• YOUR INSTRUCTIONS: Two lines in the data below mark the range: the one with "k = some x →" and the one with "s.keep.chunk ≠ none)". Return both, along with every line between them, exactly.

• SUPPLIED RECORDS:
↓

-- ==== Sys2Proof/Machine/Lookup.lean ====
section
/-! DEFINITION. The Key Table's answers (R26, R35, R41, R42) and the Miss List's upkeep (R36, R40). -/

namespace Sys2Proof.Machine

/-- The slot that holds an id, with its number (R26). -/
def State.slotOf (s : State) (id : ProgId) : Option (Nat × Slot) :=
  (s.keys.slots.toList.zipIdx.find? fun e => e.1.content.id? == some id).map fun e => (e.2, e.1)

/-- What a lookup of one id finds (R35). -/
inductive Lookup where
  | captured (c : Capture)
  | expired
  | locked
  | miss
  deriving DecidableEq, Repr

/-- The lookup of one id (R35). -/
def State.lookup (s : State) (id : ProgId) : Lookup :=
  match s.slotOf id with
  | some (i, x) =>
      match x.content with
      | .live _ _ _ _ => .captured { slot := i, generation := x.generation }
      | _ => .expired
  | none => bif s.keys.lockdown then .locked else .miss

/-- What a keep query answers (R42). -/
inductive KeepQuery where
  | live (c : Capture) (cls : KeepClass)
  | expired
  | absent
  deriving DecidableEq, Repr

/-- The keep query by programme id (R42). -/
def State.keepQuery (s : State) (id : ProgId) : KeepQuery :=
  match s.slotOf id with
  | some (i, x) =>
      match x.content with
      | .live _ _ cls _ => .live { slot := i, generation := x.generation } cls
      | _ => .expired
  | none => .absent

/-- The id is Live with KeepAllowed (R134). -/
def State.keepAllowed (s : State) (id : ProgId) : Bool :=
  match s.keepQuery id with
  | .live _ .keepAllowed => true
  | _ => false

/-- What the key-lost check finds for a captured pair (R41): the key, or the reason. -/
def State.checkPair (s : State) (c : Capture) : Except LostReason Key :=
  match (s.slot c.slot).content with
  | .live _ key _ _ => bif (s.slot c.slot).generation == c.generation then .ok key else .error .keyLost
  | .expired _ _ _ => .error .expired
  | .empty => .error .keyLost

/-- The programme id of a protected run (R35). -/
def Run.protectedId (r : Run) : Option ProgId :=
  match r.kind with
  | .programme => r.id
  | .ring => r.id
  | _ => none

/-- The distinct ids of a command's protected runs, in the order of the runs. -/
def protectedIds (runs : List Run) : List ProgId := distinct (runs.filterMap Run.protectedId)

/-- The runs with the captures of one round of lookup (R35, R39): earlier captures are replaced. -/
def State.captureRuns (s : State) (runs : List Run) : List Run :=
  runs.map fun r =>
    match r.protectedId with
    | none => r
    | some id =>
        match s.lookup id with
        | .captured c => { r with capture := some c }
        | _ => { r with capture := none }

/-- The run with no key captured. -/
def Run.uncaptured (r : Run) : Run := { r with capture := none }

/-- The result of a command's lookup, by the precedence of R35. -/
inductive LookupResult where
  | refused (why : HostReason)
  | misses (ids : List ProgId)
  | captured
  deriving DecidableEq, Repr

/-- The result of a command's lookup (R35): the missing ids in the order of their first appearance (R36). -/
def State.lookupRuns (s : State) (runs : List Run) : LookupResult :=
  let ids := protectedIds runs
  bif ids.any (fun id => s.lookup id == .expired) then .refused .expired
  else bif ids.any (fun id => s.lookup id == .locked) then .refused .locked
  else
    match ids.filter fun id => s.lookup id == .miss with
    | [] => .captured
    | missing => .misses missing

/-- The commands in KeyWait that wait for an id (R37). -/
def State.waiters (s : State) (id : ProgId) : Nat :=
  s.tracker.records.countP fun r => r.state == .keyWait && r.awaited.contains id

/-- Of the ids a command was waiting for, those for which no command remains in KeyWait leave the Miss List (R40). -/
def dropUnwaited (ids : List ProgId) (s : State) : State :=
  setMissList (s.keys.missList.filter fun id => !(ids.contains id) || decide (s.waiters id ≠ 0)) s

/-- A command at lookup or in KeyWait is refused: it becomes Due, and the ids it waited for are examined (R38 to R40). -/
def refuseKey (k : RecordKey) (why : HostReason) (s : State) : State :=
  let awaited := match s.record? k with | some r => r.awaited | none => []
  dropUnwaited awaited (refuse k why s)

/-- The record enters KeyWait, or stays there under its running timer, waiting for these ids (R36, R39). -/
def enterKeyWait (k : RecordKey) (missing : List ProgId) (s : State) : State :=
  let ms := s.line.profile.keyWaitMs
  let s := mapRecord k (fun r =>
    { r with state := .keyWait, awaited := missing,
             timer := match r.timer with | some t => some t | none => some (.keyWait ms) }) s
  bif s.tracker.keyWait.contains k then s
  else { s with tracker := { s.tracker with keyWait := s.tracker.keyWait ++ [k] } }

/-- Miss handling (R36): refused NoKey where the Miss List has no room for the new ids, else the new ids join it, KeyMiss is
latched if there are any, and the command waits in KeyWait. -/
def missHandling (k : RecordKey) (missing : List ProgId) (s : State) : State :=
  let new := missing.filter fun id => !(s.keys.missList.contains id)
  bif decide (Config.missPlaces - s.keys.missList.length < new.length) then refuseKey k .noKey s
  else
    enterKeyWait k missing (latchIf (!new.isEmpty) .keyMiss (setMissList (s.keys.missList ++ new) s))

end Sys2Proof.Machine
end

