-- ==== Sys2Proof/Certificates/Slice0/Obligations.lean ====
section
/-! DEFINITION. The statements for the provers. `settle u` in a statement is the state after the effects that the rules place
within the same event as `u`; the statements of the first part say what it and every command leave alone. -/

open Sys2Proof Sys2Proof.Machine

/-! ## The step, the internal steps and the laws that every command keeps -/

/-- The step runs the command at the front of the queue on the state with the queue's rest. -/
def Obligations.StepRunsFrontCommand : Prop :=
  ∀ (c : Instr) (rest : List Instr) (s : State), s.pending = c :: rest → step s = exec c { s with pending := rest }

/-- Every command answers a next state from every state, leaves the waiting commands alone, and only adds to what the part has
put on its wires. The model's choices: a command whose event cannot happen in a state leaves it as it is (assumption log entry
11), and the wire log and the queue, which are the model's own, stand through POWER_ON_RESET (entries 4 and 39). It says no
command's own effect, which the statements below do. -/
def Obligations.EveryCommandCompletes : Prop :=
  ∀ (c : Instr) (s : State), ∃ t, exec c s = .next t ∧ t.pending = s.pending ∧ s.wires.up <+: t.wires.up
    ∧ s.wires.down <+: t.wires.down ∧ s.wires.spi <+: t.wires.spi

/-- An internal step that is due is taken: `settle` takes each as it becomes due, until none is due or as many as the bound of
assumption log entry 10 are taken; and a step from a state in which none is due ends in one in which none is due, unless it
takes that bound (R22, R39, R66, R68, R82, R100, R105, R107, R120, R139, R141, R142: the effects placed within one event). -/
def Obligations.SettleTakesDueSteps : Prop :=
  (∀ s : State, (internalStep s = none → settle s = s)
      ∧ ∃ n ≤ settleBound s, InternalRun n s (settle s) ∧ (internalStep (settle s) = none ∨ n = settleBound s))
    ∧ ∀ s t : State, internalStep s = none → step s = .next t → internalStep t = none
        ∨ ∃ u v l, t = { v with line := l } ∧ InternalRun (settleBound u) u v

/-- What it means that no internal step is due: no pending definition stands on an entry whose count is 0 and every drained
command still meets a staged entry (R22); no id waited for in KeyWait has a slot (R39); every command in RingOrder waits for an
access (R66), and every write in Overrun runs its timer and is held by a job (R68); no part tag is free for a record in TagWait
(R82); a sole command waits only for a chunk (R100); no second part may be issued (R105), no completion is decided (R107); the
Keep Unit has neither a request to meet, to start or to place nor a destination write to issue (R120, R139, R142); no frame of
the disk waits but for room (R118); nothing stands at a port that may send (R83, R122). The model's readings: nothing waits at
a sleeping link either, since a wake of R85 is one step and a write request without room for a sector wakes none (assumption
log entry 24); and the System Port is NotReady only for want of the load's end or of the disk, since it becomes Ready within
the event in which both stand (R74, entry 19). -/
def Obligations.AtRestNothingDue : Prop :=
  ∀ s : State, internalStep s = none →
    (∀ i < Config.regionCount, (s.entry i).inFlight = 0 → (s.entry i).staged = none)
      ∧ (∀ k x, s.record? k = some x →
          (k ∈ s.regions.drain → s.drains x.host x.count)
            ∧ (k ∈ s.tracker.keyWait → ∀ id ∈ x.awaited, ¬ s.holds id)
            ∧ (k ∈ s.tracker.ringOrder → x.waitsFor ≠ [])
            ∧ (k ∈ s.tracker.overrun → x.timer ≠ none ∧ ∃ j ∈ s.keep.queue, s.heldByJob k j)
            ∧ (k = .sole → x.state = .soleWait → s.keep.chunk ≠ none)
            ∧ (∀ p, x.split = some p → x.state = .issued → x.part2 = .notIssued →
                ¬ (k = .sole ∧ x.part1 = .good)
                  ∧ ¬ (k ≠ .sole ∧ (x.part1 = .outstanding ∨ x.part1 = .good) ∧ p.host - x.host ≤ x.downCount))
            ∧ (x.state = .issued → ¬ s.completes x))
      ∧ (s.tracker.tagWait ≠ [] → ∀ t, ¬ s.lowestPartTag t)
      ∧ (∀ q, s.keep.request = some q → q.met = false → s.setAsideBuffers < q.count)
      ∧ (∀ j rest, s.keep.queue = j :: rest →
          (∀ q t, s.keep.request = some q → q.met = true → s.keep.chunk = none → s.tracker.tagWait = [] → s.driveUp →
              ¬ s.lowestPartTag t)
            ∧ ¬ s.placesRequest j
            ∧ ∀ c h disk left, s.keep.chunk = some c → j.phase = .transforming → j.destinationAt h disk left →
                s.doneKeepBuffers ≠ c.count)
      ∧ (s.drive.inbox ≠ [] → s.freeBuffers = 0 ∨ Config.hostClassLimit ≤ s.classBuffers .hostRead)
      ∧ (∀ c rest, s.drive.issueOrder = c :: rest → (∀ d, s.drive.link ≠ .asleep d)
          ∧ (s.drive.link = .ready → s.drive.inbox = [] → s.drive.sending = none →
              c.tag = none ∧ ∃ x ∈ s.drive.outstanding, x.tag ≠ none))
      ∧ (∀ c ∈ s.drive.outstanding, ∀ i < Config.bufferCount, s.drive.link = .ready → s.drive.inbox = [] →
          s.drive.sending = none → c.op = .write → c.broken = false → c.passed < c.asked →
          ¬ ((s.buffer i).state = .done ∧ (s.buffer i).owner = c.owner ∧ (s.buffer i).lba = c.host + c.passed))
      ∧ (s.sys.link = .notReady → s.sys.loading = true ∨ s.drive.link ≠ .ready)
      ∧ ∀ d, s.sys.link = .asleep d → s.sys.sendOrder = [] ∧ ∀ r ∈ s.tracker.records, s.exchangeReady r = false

↑

• EXPECTED OUTPUT:
      ∧ (∀ k x, s.record? k = some x →
          (k ∈ s.regions.drain → s.drains x.host x.count)
            ∧ (k ∈ s.tracker.keyWait → ∀ id ∈ x.awaited, ¬ s.holds id)
            ∧ (k ∈ s.tracker.ringOrder → x.waitsFor ≠ [])
            ∧ (k ∈ s.tracker.overrun → x.timer ≠ none ∧ ∃ j ∈ s.keep.queue, s.heldByJob k j)
            ∧ (k = .sole → x.state = .soleWait → s.keep.chunk ≠ none)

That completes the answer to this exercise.